** Opening EXTRACTED INFORMATION block **

/-- LD, LDX and LDW complete (`exec` answers a next state) under the conditions that R221 and R224 set.
R224, with the value of R200, R203, R207, R210 and R215: a load writes its register with the bytes that its page shows, or
that the context has read ahead of it, sign-extended by LD and LDW and zero-extended by LDX; LDW honours its witness, and a
malformed one raises WITMAL. Memory, and everything else but what a read may touch, is as it was; a load that is to take effect
later is on its way besides.
R188: a four-byte load of a CR page reads the element's rounded value as CRRD does, of the line as it is or as the context has
read it ahead; of memory, only the sticky overflow bit of the line may change, in the staging where the firing has staged the line.
Where it rests on a choice of the model, that is those of log entries 8, 11, 17, 24 and 37. -/
def Obligations.ScalarLoads : Prop :=
  (∀ (s : State) (a b c : XReg) (sz : Size) (imm : Word) (na : Bool) (l : Leaf) (bs : List Byte),
     let va := s.getX b + imm
     let n := Size.bits sz / 8
     let wit := s.cx.judged.getD (judge s.now (s.getX c))
     let wide := fun (signed : Bool) (bs : List Byte) => (if signed then
       (BitVec.ofNat (Size.bits sz) (leNat bs)).signExtend 64 else BitVec.ofNat 64 (leNat bs) : Word)
     let loads := fun (i : Instr) (v : Word) => ∃ t, exec i s = .next t ∧ ∃ u, Loads s u ∧ WritesX u t a v
     Reaches s va n .r l →
       (Shows s l n none bs →
         loads (.ld a b sz imm na) (wide true (ahead s va n none bs)) ∧
         loads (.ldx a b sz imm na) (wide false (ahead s va n none bs))) ∧
       (witMalformed (s.getX c) = false → Shows s l n wit bs →
         loads (.ldw a b c sz imm na) (wide true (ahead s va n wit bs))) ∧
       (witMalformed (s.getX c) = true → Traps (exec (.ldw a b c sz imm na) s) s .witmal none none)) ∧
  (∀ (s : State) (a b : XReg) (imm : Word) (na : Bool) (l : Leaf),
     let va := s.getX b + imm
     let p := crPlace l va
     let v := BitVec.ofNat 64 (leNat (crBytesOf s l va))
     Reaches s va 4 .r l → l.cls = clsCr → crMarked s p = false → ownClear s s.cur p = none →
       (s.cx.lag = true → a ≠ 0 → ∃ t, exec (.ldx a b .w imm na) s = .next t ∧ ∃ u, Loads s u ∧ WritesX u t a v) ∧
       (s.cx.lag = false ∨ a = 0 → Completes (exec (.ldx a b .w imm na) s) fun t =>
         t.getX a = (if a = 0 then 0 else v) ∧
         (∀ q, q ≠ a → t.getX q = s.getX q) ∧ t.cx.pc = s.cx.npc ∧ t.mem = s.mem ∧ QueuesPass s t ∧
         t.cx = { s.cx with
           x := t.cx.x, pend := t.cx.pend, pc := t.cx.pc, dacc := t.cx.dacc, early := t.cx.early, late := t.cx.late
           known := t.cx.known, wrote := t.cx.wrote, staging := t.cx.staging } ∧
         (s.cx.staged = false → t.cx.staging = s.cx.staging) ∧
         t.home = { s.home with copies := t.home.copies, sealTags := t.home.sealTags, crMeta := t.home.crMeta } ∧
         t.home.partials = s.home.partials ∧ t.parked = s.parked ∧ t.clusters = s.clusters))

/-- R189, R196, R215, R225: a store to an SM page outside an unexposed recoverable firing sends its bytes to their home, at
the address that its page gives, and its witness register waits for them; to a page of the L1's own PRIV copies it writes
the copy, now or later (R203); inside an unexposed recoverable firing an SM or REPL store is staged, and the register takes the null
witness. Memory itself is as it was in each case: the home writes it (see HomesApply).
Where it rests on a choice of the model, that is those of log entries 11, 17, 18 and 37. -/
def Obligations.Stores : Prop :=
  ∀ (s : State) (a b c : XReg) (sz : Size) (imm : Word) (sc : Option Scope) (na : Bool) (l : Leaf),
    let va := s.getX b + imm
    let n := Size.bits sz / 8
    let bs := (List.range n).map fun i => (s.getX a).extractLsb' (8 * i) 8
    let st := s.cx.staging ++ [Staged.store va l.pa l.cls l.owner bs]
    let r := (s.sealLeaf s.who l).onCx (·.dropEarly l.pa n)
    let go := exec (.st a b c sz imm sc na) s
    Reaches s va n .w l → AsideClear s l.pa n →
      (l.cls = clsSm ∨ l.cls = clsRepl → s.cx.staged = false → Completes go fun t =>
        Sends s t [flightOf s s.net.nextId (if l.cls = clsSm then .store bs else .repl bs) va l (s.scope sc) false]
          (waitsFor s c (s.net.nextId + 1) (s.scope sc) false)) ∧
      (l.cls = clsSm ∨ l.cls = clsRepl → s.cx.staged = true → InTurn s l.pa n →
        stagingNeed r st [] ≤ stagingLimit →
        stagingNeed r st [] ≤ stagingNeed r s.cx.staging [] ∨ backingOk r (stagingNeed r st []) = true → Completes go fun t => ∃ u,
          WritesX u t c 0 ∧ u = { s with
            cx := { s.cx with staging := st, early := u.cx.early }
            home := { s.home with sealTags := u.home.sealTags } }) ∧
      (l.cls = clsPriv → InTurn s l.pa n → s.cx.lag = true → Completes go fun t =>
        Sends s t [flightOf s s.net.nextId (.priv bs na) va l (s.scope sc) false]
          (if s.storeRefused = true then s.cx.pend else waitsFor s c (s.net.nextId + 1) (s.scope sc) s.cx.staged)) ∧
      (∀ k, l.cls = clsPriv → InTurn s l.pa n → s.cx.lag = false → marked s l.owner l.line = false →
        presentCopy s (.l1 s.coreNo) l.line none = some k → Completes go fun t =>
        (∃ k', findCopy t (.l1 s.coreNo) l.line = some k' ∧ k'.data = linePut k.data (l.pa % 128) bs ∧ k'.dirty = true ∧
          k'.holder = some s.cur) ∧
        t.cx.x = s.cx.x ∧ t.cx.v = s.cx.v ∧ t.cx.m = s.cx.m ∧ t.cx.t = s.cx.t ∧ t.cx.crs = s.cx.crs ∧
        t.cx.pc = s.cx.npc ∧ t.mem = s.mem ∧ t.net.nextId = s.net.nextId ∧ t.clusters = s.clusters)

/-- R138, R139: VLD, VLDS and VGATH read each active lane at its own address, and inactive lanes make no access: for lanes
on SM pages that are not sealed. What the context has read ahead stands for what is at hand (R203). Memory is as it was.
Where it rests on a choice of the model, that is those of log entries 16, 17 and 37. -/
def Obligations.VectorLoads : Prop :=
  ∀ (s : State) (a ix : VReg) (b c : XReg) (sz : VSize) (imm : Word) (mk : MReg) (l : Nat → Leaf),
    let n := VSize.bits sz / 8
    let base := s.getX b + imm
    let loads := fun (i : Instr) (addr : Nat → Word) =>
      (∀ j < 512 / VSize.bits sz, on s mk j →
        Reaches s (addr j) n .r (l j) ∧ AtHome s (l j) n ∧ entrySealed (l j).entry = false) →
      ∃ val : Nat → List Byte,
        (∀ j < 512 / VSize.bits sz, on s mk j → Gives s (addr j) n (seen s (l j).pa n) (val j)) ∧
        Completes (exec i s) fun t => ∃ u, Loads s u ∧ WritesLanes u t a sz mk (fun j => BitVec.ofNat _ (leNat (val j))) fun _ => 0
    loads (.vld a b sz imm mk) (fun j => base + BitVec.ofNat 64 (j * n)) ∧
    loads (.vlds a b c sz imm mk) (fun j => base + BitVec.ofNat 64 j * s.getX c) ∧
    loads (.vgath a b ix sz imm mk) (fun j => base + (el sz (s.getV ix) j).signExtend 64 * BitVec.ofNat 64 n)

/-- R138, R139: VST and VSCAT outside an unexposed recoverable firing send the elements of the active lanes, in ascending
order, to their homes, for lanes on SM pages that are not sealed; the witness register of VST waits for all of them, and
VSCAT writes none. Memory is as it was; the homes write it (see HomesApply).
Where it rests on a choice of the model, that is those of log entries 16, 17 and 37. -/
def Obligations.VectorStores : Prop :=
  ∀ (s : State) (a ix : VReg) (b c : XReg) (sz : VSize) (imm : Word) (mk : MReg) (l : Nat → Leaf),
    let n := VSize.bits sz / 8
    let base := s.getX b + imm
    let act := (List.range (512 / VSize.bits sz)).filter (on s mk)
    let stores := fun (i : Instr) (addr : Nat → Word) (pend : List Pend) =>
      s.cx.staged = false →
      (∀ j ∈ act, Reaches s (addr j) n .w (l j) ∧ (l j).cls = clsSm ∧ entrySealed (l j).entry = false ∧ AsideClear s (l j).pa n) →
      Completes (exec i s) fun t =>
        let bytes := fun (j : Nat) => (List.range n).map fun q => (el sz (s.getV a) j).extractLsb' (8 * q) 8
        Sends s t (act.mapIdx fun q j =>
          flightOf s (s.net.nextId + q) (.store (bytes j)) (addr j) (l j) (s.scope none) false) pend
    stores (.vst a b c sz imm mk) (fun j => base + BitVec.ofNat 64 (j * n))
      (waitsFor s c (s.net.nextId + act.length) (s.scope none) false) ∧
    stores (.vscat a b ix sz imm mk) (fun j => base + (el sz (s.getV ix) j).signExtend 64 * BitVec.ofNat 64 n) s.cx.pend

/-- R132, R411: JTAB falls through where the index is not below the length; else it goes to the base plus the signed entry
that it reads, and an odd destination raises ALIGN; a length of 0 or above 2^32 − 1 raises ILLEGAL, and an entry whose read fails
a check of R221 traps as a load of it does, ALIGN of a misaligned one first. The path signature folds the address with where it goes;
no register changes.
Where it rests on a choice of the model, that is those of log entries 11, 17, 23 and 37. -/
def Obligations.JumpTable : Prop :=
  ∀ (s : State) (a b : XReg) (len : Word) (l : Leaf) (bs : List Byte),
    let va := s.getX b + 4 * s.getX a
    let go := exec (.jtab a b len) s
    let destOf := fun (bs : List Byte) => s.getX b + (BitVec.ofNat 32 (leNat bs)).signExtend 64
    let sig := fun (to_ : Word) => rotl64 s.cx.sig 13 ^^^ (s.cx.pc ^^^ rotl64 to_ 32)
    (len.toNat = 0 ∨ 2 ^ 32 ≤ len.toNat → Traps go s .illegal none (some s.cx.chain)) ∧
    (0 < len.toNat → len.toNat < 2 ^ 32 →
      (len.toNat ≤ (s.getX a).toNat → Completes go fun t =>
        t = { s with cx := { s.cx with pc := s.cx.npc, sig := sig s.cx.npc } }) ∧
      ((s.getX a).toNat < len.toNat →
        (∀ cause val, Fails s va 4 .r cause val → Traps go s cause (some va) val) ∧
        (Reaches s va 4 .r l →
          (l.cls = clsPriv ∨ l.cls = clsRo ∨ l.cls = clsSm → InTurn s l.pa 4 → marked s l.owner l.line = true →
            Traps go s .poison (some va) none) ∧
          (l.cls = clsCr → ownClear s s.cur (crPlace l va) = none →
            (crMarked s (crPlace l va) = true → Traps go s .poison (some va) none) ∧
            (crMarked s (crPlace l va) = false →
              ((destOf (crBytesOf s l va)).getLsbD 0 = true → Traps go s .align (some (destOf (crBytesOf s l va))) none) ∧
              ((destOf (crBytesOf s l va)).getLsbD 0 = false → Completes go fun t =>
                t.cx.pc = destOf (crBytesOf s l va) ∧ t.cx.sig = sig t.cx.pc ∧ t.cx.x = s.cx.x ∧ t.mem = s.mem ∧ QueuesPass s t))) ∧
          (Shows s l 4 none bs →
            let dest := destOf (ahead s va 4 none bs)
            (dest.getLsbD 0 = false → Completes go fun t => ∃ u, Reads s u ∧
              t = { u with cx := { u.cx with pc := dest, sig := sig dest } }) ∧
            (dest.getLsbD 0 = true → Traps go s .align (some dest) none)))))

** Closing EXTRACTED INFORMATION block **

● **TASK REQUIREMENTS**: From the listing above, return the lines starting at the one with "Sends s t (act.mapIdx fun q j =>" and ending at the one with "the signed entry", both kept, exactly as they appear and nothing more.

● **ANSWER TO THIS PROBLEM**:
        Sends s t (act.mapIdx fun q j =>
          flightOf s (s.net.nextId + q) (.store (bytes j)) (addr j) (l j) (s.scope none) false) pend
    stores (.vst a b c sz imm mk) (fun j => base + BitVec.ofNat 64 (j * n))
      (waitsFor s c (s.net.nextId + act.length) (s.scope none) false) ∧
    stores (.vscat a b ix sz imm mk) (fun j => base + (el sz (s.getV ix) j).signExtend 64 * BitVec.ofNat 64 n) s.cx.pend

/-- R132, R411: JTAB falls through where the index is not below the length; else it goes to the base plus the signed entry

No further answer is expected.